Bărbosu became age-eligible for senior competition in 2022, and made her senior debut at the City of Jesolo Trophy, where she finished fourteenth in the all-around and eighth on the uneven bars. She then competed at the Osijek World Challenge Cup, where she won the gold medal on floor exercise, and took the bronze on balance beam behind Pauline Schäfer and Ana Đerek. At the European Championships in Munich, Bărbosu finished seventh in the all-around, fourth on floor, and eighth on the balance beam. She qualified to the beam final in first place. In the floor final she scored a 13.633. Additionally, she helped Romania qualify a full team for the 2022 World Championships in Liverpool. In October Bărbosu competed at the Mersin Challenge Cup where she won gold on uneven bars, balance beam, and floor exercise. At the 2022 World Championships in Liverpool Bărbosu finished 20th in the all around final.

=== 2023 ===
Bărbosu competed at the 2023 European Championships where she helped Romania finish fifth as a team. Individually she finished ninth in the all-around and seventh on floor exercise.

At the RomGym Trophy she placed first with her team, in the all-around and on the uneven bars. She also won a silver medal on balance beam.

Later in the year, Bărbosu won her second Romanian national title in the all-around as well as a gold medal on the uneven bars and a fourth-place finish on the balance beam.

She finished the year at the 2023 World Championships alongside Lilia Cosman, Amalia Ghigoarță, Sabrina Voinea, and Andreea Preda. During qualifications they finished tenth. Although they did not qualify for the team final, they qualified a team to the 2024 Olympic Games, a feat last achieved in 2012. Individually Bărbosu qualified to the all-around final where she finished twenty-third.

=== 2024 ===
In April, Bărbosu competed at the 2024 European Championships where the Romanian team finished fourth. Individually she placed fourth on vault.
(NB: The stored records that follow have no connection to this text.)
-- ==== Sys2Proof/Machine/Outputs.lean ====
section
/-! DEFINITION. What the part puts on its outputs, computed from its state: the command frame of a token bus in each phase (2.2,
12.2, R180) and the frame of a reply (10.2, 12.1, R166). The select outputs and ATTN are in Flags. -/

namespace Sys2Proof.Machine

/-- R180: a command frame, its check appended. -/
def checkedFrame (bytes : List Byte) : List Byte := bytes ++ [crc8 bytes]

/-- 12.2: a page's number. -/
def Page.code : Page → Byte
  | .identity => 0
  | .calibration => 1
  | .usage => 2

/-- 12.2: a mark's number. -/
def Mark.code : Mark → Byte
  | .spent => 0
  | .refill => 1

/-- R38 to R44, 12.2: the command frame sent at the start of a phase; none in BURN, and none in a phase that is not the
operation's. An ARM carries the counter index and its complement (R35). -/
def BusOp.commandFrame (op : BusOp) (p : Phase) : Option (List Byte) :=
  match op, p with
  | .identRead page, .reply => some (checkedFrame [0x10#8, page.code])
  | .nonceSend _ nonce, .acknowledgement => some (checkedFrame (0x20#8 :: beBytes 16 nonce.toNat))
  | .answerFetch _, .fetch => some (checkedFrame [0x21#8])
  | .advance index _, .arm => some (checkedFrame [0x30#8, byteOf index, ~~~byteOf index])
  | .advance index target, .load => some (checkedFrame ([0x31#8, byteOf index] ++ leBytes 2 target))
  | .advance index _, .confirm => some (checkedFrame [0x32#8, byteOf index])
  | .mark m, .reply => some (checkedFrame [0x40#8, m.code])
  | .checkRead index, .reply => some (checkedFrame [0x32#8, byteOf index])
  | _, _ => none

/-- The command frame whose reply, or whose end, a bus's transaction awaits. -/
def State.commandOn (s : State) (n : Bus) : Option (List Byte) :=
  match (s.bus n).current with
  | some t => t.request.op.commandFrame t.phase
  | none => none

/-- 12.1: the body of a reply frame. -/
def Reply.body (r : Reply) : List Byte := r.kind :: r.tag :: r.result.code :: r.payload

/-- 10.2, 12.1, R166: a reply's frame as it leaves the line. -/
def Reply.frame (r : Reply) : List Byte :=
  [0xC3#8, byteOf r.body.length] ++ r.body ++ beBytes 2 (crc16 r.body).toNat

/-- The frame being sent on the controller link, if any. -/
def State.frameOnLink (s : State) : Option (List Byte) := s.link.sending.map fun x => x.1.frame

end Sys2Proof.Machine
end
In June, she competed at the RomGym Trophy an international competition taking place in Romania. She won a silver medal in the all-around, behind Kaylia Nemour and ahead of Filipa Martins. In the apparatus finals she won the gold medal on vault.
At the 2024 Olympics Games, Bărbosu competed as part of the Romanian team which qualified to the team finals for the first time in twelve years. Individually she qualified to the all-around and floor exercise finals. In the team finals, the Romanian team placed seventh, bettering their qualification standing of eight. In the all-around final she placed seventeenth.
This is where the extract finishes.